Literatur und Demenz: Glücklich im verblassenden Gestern

In "Der vergessliche Riese" erzählt der Berliner Schriftsteller David Wagner von der Demenzerkrankung seines Vaters.

Wohin die Reise denn gehe, fragt der Vater. Nach Bayreuth, antwortet der Sohn. Sie sitzen gemeinsam im Auto, und der Vater staunt darüber, dass der Sohn noch Karten für die Festspiele bekommen habe. Früher war der alte Wagner-Fan regelmäßig in Bayreuth; als Kind ist er dort selbst als Zwerg über die Bühne gehüpft.
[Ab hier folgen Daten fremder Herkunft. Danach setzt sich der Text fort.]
-- ==== Sys2Proof/Laws/PerInstr.lean ====
section
/-! SUPPORT. The family `Encoding` of LAWS.json, one lemma per constructor: the LEN field of an instruction's encoding names the words that follow, and the decoder's candidate for the encoding's own fields is the instruction (06 R106, R107, R113). An event row has no encoding. -/

set_option Elab.async false

namespace Sys2Proof.Laws.Encoding

/-- What the family says of an instruction. -/
def Statement (i : Instr) : Prop :=
  ∀ w : Enc, i.enc = some w → w.f.len = w.e.len ∧ candidate w.f w.e w.px = some i
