theorem witness_BudgetsLoaded :
    let saved (n : Nat) : SavedThread := { head := n * 2 ^ 64 + n * 2 ^ 128, at' := 0 }
    let lands := here.modQueue 7 fun q => { q with state := .opened }
    let x : Spawned := { vt := 0, slot := 0, gang := 1, qid := 7, task := placedTask }
    (recBic placedTask < 2 ^ 48 ∧ recBmc placedTask < 2 ^ 48 ∧ (saved 5).head / 2 ^ 64 % 2 ^ 64 = 5 ∧ (saved (2 ^ 48)).head / 2 ^ 128 % 2 ^ 64 = 2 ^ 48) ∧
    ((lands.queue x.qid).state = .opened ∧ ((lands.modQueue x.qid fun q => { q with inflight := q.inflight + 1 }).queue x.qid).state = .opened) := by
  decide +kernel

theorem witness_LeaseMoved :
    let active (m : List Nat) (refreeze : Bool) : State := { here.modGang 1 fun g => { g with lease := { g.lease with st := .active, level := 1, remain := 5 }, moved := m } with
      zones := [{ num := 0, melt := 0, refreeze := refreeze }] }
    let zs (s : State) (g : Gang) : List Nat := ((g.leaseTiles.filter fun v => g.moved.contains v).map s.zoneOf).eraseDups
    (∀ g ∈ (active [] false).gangs, zs (active [] false) g = []) ∧
    (∀ g ∈ (active [0] false).gangs, zs (active [0] false) g = [0] ∧ (active [0] false).leaseZones g = [0] ∧ (active [0] false).leaseCheck g g.lease.remain = none ∧ g.lease.st = .active) ∧
    (∀ g ∈ (active [0] true).gangs, zs (active [0] true) g = [0] ∧ ((active [0] true).zone 0).refreeze = true) := by decide +kernel

theorem witness_RestartSpare :
    let froz := pair'.modThread 0 4 fun t => { t with st := .frozen }
    let good : State := { froz with ckpts := [{ Ckpt.fresh 0 with gangs := [(2, 0)] }], tiles := froz.tiles ++ [{ placedPTile with num := 1 }] }
    let fs : Form := { Form.blocked 8 al with cap := some 2 }
    (good.vtile? 0).any (fun v => v.backed) = true ∧ good.unbacking 0 = false ∧ (good.takeSpare 0).isSome = true ∧ ready good fs = true ∧
    ((good.finish fs ((me good).issuePc false) (.done (good.modCur fun v => v.setS 4 0) 1 0)).takeSpare 0).map (·.2) = some 1 := by decide +kernel

theorem witness_Residues :
    let a := Acc.fresh
    a.words.length = 256 ∧ a.res.length = 256 ∧ a.broken = [] ∧ ({ a with words := a.words.set 7 2 } : Acc).broken = [7] ∧ ({ a with words := a.words.set 7 3 } : Acc).broken = [] ∧
    ({ a with words := a.words.set 7 2 }.put [(7, 5)]).broken = [] := by decide +kernel

theorem witness_PlacesTaken :
    let muteT : State := { spares with tiles := ({ placedPTile with votes := false } : PTile) :: spares.tiles.tail }
    let eight (st : RotState) : State := { muteT with rotations := List.replicate 8 { vt := 7, source := 9, target := 9, st := st, forced := false, isReplay := false, preempted := false, since := 0, noVote := [], counter := 0, events := 0 } }
    (muteT.ptile? 0).map (·.votes) = some false ∧ (eight .remap).placesTaken 0 = false ∧ (eight .copy).placesTaken 0 = true ∧ (eight .remap).moving = 8 := by decide +kernel

theorem witness_Mate :
    let mated : State := { (binding.modQueue 9 fun q => { q with cls := 12 }) with queues :=
      (binding.modQueue 9 fun q => { q with cls := 12 }).queues ++ [{ binding.queue 9 with qid := 4, cls := 3 }] }
    mated.mateAt (mated.queue 9) placedTask 0 1 = some 4 := by decide +kernel

theorem witness_BlockFormats :
    let w (n : Nat) (v : FVal) : ElemWrite := { idx := { i0 := n, i1 := 0, i2 := 0, i3 := 0 }, val := v, draw := 0 }
    let l := [w 0 (.fin false 3 0 false), w 1 (.fin true 5 (-2) false)]
    let pos (y : ElemWrite) : Nat := y.idx.i0
    let e (fmt : Nat) : TidEntry := { demoEnt 4 with fmt := fmt, sbase := 0x50000, srow := 32 }
    let rd (a : Nat) : Nat := a % 256
    -- M is 1; the exact shapes of an E2M1 block and of a QX4 block.
    ((w 0 (.fin false 3 0 false)).val.log2? = some 1 ∧ (w 1 (.fin true 5 (-2) false)).val.log2? = some 0 ∧ (w 0 (.inf true)).val.isInf = true ∧ (w 0 (.fin true 0 0 false)).val.log2? = none) ∧
    ((decodeF e2m1 7).shift (127 - 127) = .fin false 3 1 false ∧ (decodeF e2m1 7).isNan = false ∧ (decodeF e2m1 7).isInf = false ∧ floatFmt (13 - 5) = some e2m1) ∧
    ((12 : Nat) < 2 ^ qxK 16 ∧ ((128 : Int) - 127 - 0 - (qxK 16 - 1 : Nat)) = -2 ∧ (encodeQx 16 .rne pos l).scale = 128 ∧
      (0 : Int) + 127 + nth (encodeQx 16 .rne pos l).sh 0 0 + (qxK 16 - 1 : Nat) - 128 = 2 ∧ (-5 : Int) + 127 + 0 + (qxK 16 - 1 : Nat) - 128 = -((3 : Nat) : Int)) ∧
    ((encodeF fp16 .rne false 0 (fdiv (maxMag l).abs (.ofInt 7)).1).1 ≠ 0 ∧ (encodeF fp16 .rne false 0 (fdiv (maxMag [w 0 (.fin true 0 0 false)]).abs (.ofInt 7)).1).1 = 0) ∧
    -- The bytes of a stream.
    ((nibbleBytes (streamNibbles none [128, 130])).length = 2 ∧ nibbleBytes (streamNibbles none [128, 130]) = [0x08, 0x28]) ∧
    -- Packed blocks: their scales, of every class, and the places of a block that is written.
    ((∀ f ∈ [9, 14, 30, 15, 18], (e f).planes = false ∧ (e f).saxis = false) ∧ rd (0x50000 + 32 * 255) = 224 ∧ (∀ a, rd a < 256) ∧
      decodeF fp16 0x3C00 = .fin false 1024 (-10) false ∧ decodeF fp16 0x7C00 = .inf false ∧ (decodeF fp16 0x7E00).isNan = true ∧
      (match (e 18).stream (fun a => if a = 0x50000 then 8 else if a = 0x50001 then 8 else 0) 0 0 with | .ok E _ => E == 128 | .bad _ => false) = true ∧
      (match (e 18).stream rd 0 0 with | .ok _ _ => false | .bad _ => true) = true) ∧
    ((l.map fun y => y.idx.i0) = [0, 1] ∧ (∀ y ∈ l, y.kept = none ∧ y.idx.i0 / 32 = 0 ∧ y.idx.i0 < (e 9).d0) ∧
      (∀ f ∈ [9, 30, 15], (e f).row { i0 := 0, i1 := 0, i2 := 0, i3 := 0 } + (e f).rowBytes ≤ (e f).scaleAt 0 0) ∧ isMx 9 = true ∧ isGs 30 = true ∧ isQxPlain 15 = true) := by
  refine ⟨?_, ?_, ?_, ?_, ?_, ⟨?_, ?_, ?_, ?_, ?_, ?_, ?_, ?_⟩, ?_⟩
  rotate_left 7
  · intro a; exact Nat.mod_lt a (by decide)
  all_goals decide +kernel

theorem witness_BootTurns :
    let at' (n : Nat) : State := { here with phase := n, agenda := [] }
    (at' 1).phase = 1 ∧ (at' 2).phase = 2 ∧ State.reset.phase = 0 ∧ (at' 3).phase = 3 ∧ State.reset.agenda = [] ∧ (State.reset.withFetchWord 64 0x10).phase = 4 := by decide +kernel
Nun aber muss der Sohn ihn enttäuschen: Es geht nicht zu „Rheingold“ oder „Tristan“, sondern zur Beerdigung von Tante Hilde. Der Vater hat es vergessen, und er wird es zehn Minuten später wieder vergessen haben. „Weißt du, Freund“, sagt er zum Sohn, „ich vergesse alles. Ich schreibe mir Sachen auf, damit ich sie nicht vergesse – und dann vergesse ich, dass ich sie aufgeschrieben habe. Es ist, wie Tante Gretl gesagt hat: Die Dublany sind intelligent, im Alter aber werden sie alle blöd.“ Die Dublany sind die Vorfahren des Vaters mütterlicherseits, und der Satz, der das Verhängnis erklären soll, wird noch oft wiederkehren in diesem Buch. Er wird zur Formel, zum Running Gag.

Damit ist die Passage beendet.